As a Viet Nam veteran the subject is of interest to me, so I had to watch it.  The first episode aired on PBS last night.  It goes all the way back to the French colonizing Viet Nam in the 1860's.  It brings the story up to about 1960.  They mention Ho Chi Minh showing up at the Versailles Peace Conference in 1919 with a petition for President Wilson to get some moderation of the French rule in Viet Nam.  They cover Ho Chi Minh's establishment of an independent Viet Nam right at the end of WWII, and how the British and the French moved in troops to turn the place back into a French colony.  This was a key moment, if Ho's regime had survived, running all of Viet Nam, the later Viet Nam war would not have happened.  If we Americans had been paying attention (we weren't) we could have told the British and the French to cool it.  This was 1946, and that year nobody dared talk back to the Americans.
     The show had an annoying number of "flashforwards"  Right in the middle of showing events of the 1940's or '50's they would cut to a scene from the 1960's, usually American soldiers in combat gear with a voice of from some veteran explaining how awful the whole thing was.  I didn't need this, I was there, both my brothers were there, I know how awful it was.  The antiwar movement in the '60s is still alive (smaller but still there) and they have made it plain to everyone how awful it was.  I was watching this to see what really happened not to hear yet another voice over telling me how awful it was.
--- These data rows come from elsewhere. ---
/-- Block-specific registers of the exp page. -/
def rows_exp : List RegRow :=
  [⟨0x100, 1, 0x4, .wo, 0x0, 0x0, 0x0, .one⟩] ++   -- EXP_CMD: R299
  [⟨0x104, 1, 0x4, .plain, 0x0, 0x0, 0x0, .one⟩] ++   -- EXP_STAT: R300
  [⟨0x108, 1, 0x4, .plain, 0xFFFFFFFF, 0x0, 0x0, .lo⟩] ++   -- EXP_SRC_LO: R299
  [⟨0x10C, 1, 0x4, .plain, 0xFFFF, 0x0, 0x0, .hi⟩] ++   -- EXP_SRC_HI: R299
  [⟨0x110, 1, 0x4, .plain, 0xFFFFFFFF, 0x0, 0x0, .one⟩] ++   -- EXP_LEN: R299
  [⟨0x114, 1, 0x4, .plain, 0xFFFFFFFF, 0x0, 0x0, .one⟩] ++   -- EXP_DST: R299
  [⟨0x118, 1, 0x4, .plain, 0xFFFFFFFF, 0x0, 0x0, .lo⟩] ++   -- EXP_STG_LO: R309
  [⟨0x11C, 1, 0x4, .plain, 0xFFFF, 0x0, 0x0, .hi⟩] ++   -- EXP_STG_HI: R309
  [⟨0x120, 1, 0x4, .plain, 0x0, 0x0, 0xFFFFFFFF, .one⟩] ++   -- EXP_ERRPOS: R300
  [⟨0x140, 1, 0x4, (.cnt 0x14C 0 3), 0x0, 0x0, 0x0, .one⟩] ++   -- EXP_OVR_CNT: R310
  [⟨0x144, 1, 0x4, (.cnt 0x14C 1 3), 0x0, 0x0, 0x0, .one⟩] ++   -- EXP_UNR_CNT: R310
  [⟨0x148, 1, 0x4, (.cnt 0x14C 2 3), 0x0, 0x0, 0x0, .one⟩] ++   -- EXP_REJ_CNT: R310
  [⟨0x14C, 1, 0x4, .plain, 0x0, 0x0, 0x0, .one⟩] ++   -- EXP_CNT_SAT: R310
  [⟨0x200, 64, 0x8, .plain, 0x0, 0x0, 0x0, .one⟩] ++   -- EXP_TBL_A: R301
  [⟨0x204, 64, 0x8, .plain, 0x0, 0x0, 0x0, .one⟩] ++   -- EXP_TBL_B: R301
  []

/-- Block-specific registers of the mee page. -/
def rows_mee : List RegRow :=
  [⟨0x100, 1, 0x4, .plain, 0x0, 0x0, 0x0, .one⟩] ++   -- MEE_STAT: R446
  [⟨0x104, 1, 0x4, (.cnt 0x108 0 1), 0x0, 0x0, 0x0, .one⟩] ++   -- MEE_ERR_CNT: R446
  [⟨0x108, 1, 0x4, .plain, 0x0, 0x0, 0x0, .one⟩] ++   -- MEE_CNT_SAT: R446
  []

/-- Block-specific registers of the mbox page. -/
def rows_mbox : List RegRow :=
  [⟨0x100, 1, 0x4, .wo, 0x0, 0x0, 0x0, .one⟩] ++   -- MB_CMD: R429
  [⟨0x104, 1, 0x4, .plain, 0x0, 0x0, 0x0, .one⟩] ++   -- MB_STAT: R429
  [⟨0x110, 8, 0x4, .plain, 0xFFFFFFFF, 0x0, 0x0, .one⟩] ++   -- MB_ARG: R429
  [⟨0x130, 8, 0x4, .plain, 0x0, 0x0, 0x0, .one⟩] ++   -- MB_RSP: R429
  [⟨0x200, 896, 0x4, .plain, 0xFFFFFFFF, 0x0, 0x0, .one⟩] ++   -- MB_BUF: R429
  []

/-- Block-specific registers of the sens page. -/
def rows_sens : List RegRow :=
  [⟨0x100, 64, 0x4, .plain, 0x0, 0x0, 0x0, .one⟩] ++   -- SEN_TDIODE: R416
  [⟨0x200, 8, 0x4, .plain, 0x0, 0x0, 0x0, .one⟩] ++   -- SEN_THBM: R416
  [⟨0x220, 16, 0x4, .plain, 0x0, 0x0, 0x0, .one⟩] ++   -- SEN_VOLT: R416
  [⟨0x260, 8, 0x4, .plain, 0x0, 0x0, 0x0, .one⟩] ++   -- SEN_CUR: R416
  [⟨0x280, 1, 0x4, .plain, 0x0, 0x0, 0x0, .one⟩] ++   -- SEN_PIN: R416
  [⟨0x284, 1, 0x4, .plain, 0x0, 0x0, 0x0, .one⟩] ++   -- SEN_OP: R417
  [⟨0x288, 1, 0x4, .plain, 0x0, 0x0, 0x0, .one⟩] ++   -- FLASH_LIFE: R413
  [⟨0x290, 4, 0x4, .plain, 0x0, 0x0, 0x0, .one⟩] ++   -- SEN_FAULT: R416
  [⟨0x2C0, 1, 0x4, (.cnt 0x2CC 0 5), 0x0, 0x0, 0x0, .one⟩] ++   -- SEN_FAULT_CNT: R440
  [⟨0x2C4, 1, 0x4, (.cnt 0x2CC 1 5), 0x0, 0x0, 0x0, .one⟩] ++   -- THROTTLE_CNT: R440
  [⟨0x2C8, 1, 0x4, (.cnt 0x2CC 2 5), 0x0, 0x0, 0x0, .one⟩] ++   -- PWR_OVER_CNT: R440
  [⟨0x2CC, 1, 0x4, .plain, 0x0, 0x0, 0x0, .one⟩] ++   -- SEN_CNT_SAT: R440
  []

/-- Block-specific registers of the bg page. -/
def rows_bg : List RegRow :=
  [⟨0x100, 4, 0x10, .plain, 0x0, 0x0, 0x0, .one⟩] ++   -- BG_STAT: R434
  [⟨0x104, 4, 0x10, .plain, 0x0, 0x0, 0x0, .one⟩] ++   -- BG_PROG: R433
  [⟨0x140, 1, 0x4, .plain, 0x0, 0x0, 0x20, .one⟩] ++   -- BG_THR: R434
  [⟨0x144, 1, 0x4, .plain, 0x0, 0x0, 0xE10, .one⟩] ++   -- BG_HPASS: R430
  [⟨0x180, 1, 0x4, (.cnt 0x18C 0 3), 0x0, 0x0, 0x0, .one⟩] ++   -- BG_TAKE_CNT: R440
  [⟨0x184, 1, 0x4, (.cnt 0x18C 1 3), 0x0, 0x0, 0x0, .one⟩] ++   -- BG_STARVE_CNT: R440
  [⟨0x188, 1, 0x4, (.cnt 0x18C 2 3), 0x0, 0x0, 0x0, .one⟩] ++   -- BG_SLIP_CNT: R440
  [⟨0x18C, 1, 0x4, .plain, 0x0, 0x0, 0x0, .one⟩] ++   -- BG_CNT_SAT: R440
  [⟨0x190, 8, 0x4, .plain, 0x0, 0x0, 0x0, .one⟩] ++   -- BG_UNCOV_CL: R438
  [⟨0x1B0, 1, 0x4, .plain, 0x0, 0x0, 0x0, .lo⟩] ++   -- BG_UNCOV_A_LO: R438
  [⟨0x1B4, 1, 0x4, .plain, 0x0, 0x0, 0x0, .hi⟩] ++   -- BG_UNCOV_A_HI: R438
  [⟨0x1B8, 1, 0x4, .plain, 0x0, 0x0, 0x0, .lo⟩] ++   -- BG_UNCOV_B_LO: R438
  [⟨0x1BC, 1, 0x4, .plain, 0x0, 0x0, 0x0, .hi⟩] ++   -- BG_UNCOV_B_HI: R438
  []
/-- The header registers that every page has (R5). -/
def headerRows : List RegRow :=
  [⟨0x000, 1, 4, .plain, 0, 0, 0, .one⟩, ⟨0x004, 1, 4, .plain, 0, 0, 0, .one⟩, ⟨0x008, 1, 4, .plain, 0, 0, 0, .one⟩,
   ⟨0x00C, 1, 4, .plain, 0, 0, 0, .one⟩, ⟨0x010, 1, 4, .plain, 0, 0, 0, .one⟩] ++
  [⟨0x014, 1, 4, .w1c, 0xFFFFFFFF, 0, 0, .one⟩, ⟨0x018, 1, 4, .plain, 0xFFFFFFFF, 0, 0, .one⟩,
   ⟨0x01C, 1, 4, .wo, 0, 0, 0, .one⟩, ⟨0x020, 4, 4, .ros, 0, 0, 0, .one⟩, ⟨0x030, 1, 4, .plain, 0, 0, 0, .one⟩]

/-- The block-specific registers of a page type; an audio port has those that its type uses, and the other offsets are reserved. (DEDUCED: log entry 50.) -/
def pageRows : PageT → List RegRow
  | .ident => rows_ident | .tick => rows_tick | .events => rows_events | .funcs => rows_funcs | .cluster => rows_cluster
  | .part => rows_part | .table => rows_table | .party => rows_party | .oper => rows_oper | .ingest => rows_ingest
  | .tdm => rows_port ++ rows_portOut ++ rows_portIn 32 ++ rows_portCh 32
  | .aesRx => rows_port ++ rows_portIn 2 ++ rows_aesCs 0 ++ rows_aesRx
  | .aesTx => rows_port ++ rows_portOut ++ rows_portCh 2 ++ rows_aesCs 0xFFFFFFFF
  | .hbm => rows_hbm | .stack => rows_stack
  | .link => rows_link | .span => rows_span | .exp => rows_exp | .mee => rows_mee | .mbox => rows_mbox
  | .sens => rows_sens | .bg => rows_bg | .test => []

/-- The defined PG_EVT bits of a page type, as the chapters' PG_EVT tables give them. (DEDUCED: log entry 9; PRESUMED: log entry 54.) -/
def evtMask : PageT → Nat
  | .ident => 0 | .tick => 0x3FF | .events => 0 | .funcs => 0x7 | .cluster => 0x1F | .part => 0x3FF | .table => 0
  | .party => 0x104 | .oper => 0 | .ingest => 0x7F | .tdm => 0xFF | .aesRx => 0xFF | .aesTx => 0xFF | .hbm => 0
  | .stack => 0x7 | .link => 0xF | .span => 0 | .exp => 0xF | .mee => 0x3 | .mbox => 0x7 | .sens => 0x3F | .bg => 0x1F
  | .test => 0

/-- The PG_EVT bits flagged as logging (R8, R473). -/
def logMask : PageT → Nat
  | .tick => 0xC4 | .cluster => 0x8 | .part => 0xE | .ingest => 0x12 | .stack => 0x2 | .exp => 0x6 | .funcs => 0x2 | .mee => 0x1
  | .party => 0x4 | .tdm => 0x6 | .aesRx => 0x6 | .aesTx => 0x6 | .link => 0x6 | .sens => 0x16 | .bg => 0x4
  | .ident => 0 | .events => 0 | .table => 0 | .oper => 0 | .hbm => 0 | .span => 0 | .mbox => 0 | .test => 0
   They told the story pretty straight, the way I remember it happening.  One minor goof,  in the early '50s they described Charles De Gaulle as president of France.  Actually that De Gaulle didn't come out of retirement and take over France until  December 1958.  One thing was new to me, they said that President Truman authorized $23 million in 1949 to support the French in Viet Nam.  They didn't explain just how this happened.  Did Truman just come  up with the money out of some fund somewhere in the vast federal budget?  Did he slip the money into an appropriate bill somewhere?  Who in the Truman administration  thought backing the French against the Viet Minh was a good idea in 1949? 
   The rest of the history, Diem Bien Pho, the partition into North and South, the promised election that was never held because everyone thought Ho Chi Minh would win it, the rise of Nguyen Do Diem in the south, is they way I remember it.  The episode ends before Tonkin Gulf, Johnson landing the Marines, but it's a good opener, covering important background.
   They did not discuss any "might have beens".  Times where someone could have changed the course of history and prevented the war from happening.  And they didn't discuss the mind set of most Americans, especially the American leadership.  Everyone remembered Munich, where decisive action could have deposed Hitler and prevented WWII.  They saw Ho Chi Minh as a communist (he was) and thus an agent of Russian expansionism.  In those years we saw the communist takeover of China as Russia taking over China (not true) and we were not going to permit any more communist expansion anywhere.  Opposing Ho Chi Minh was seen as what we should have done at Munich back in 1938.  This widespread attitude goes far to explain how we Americans got sucked into Viet Nam.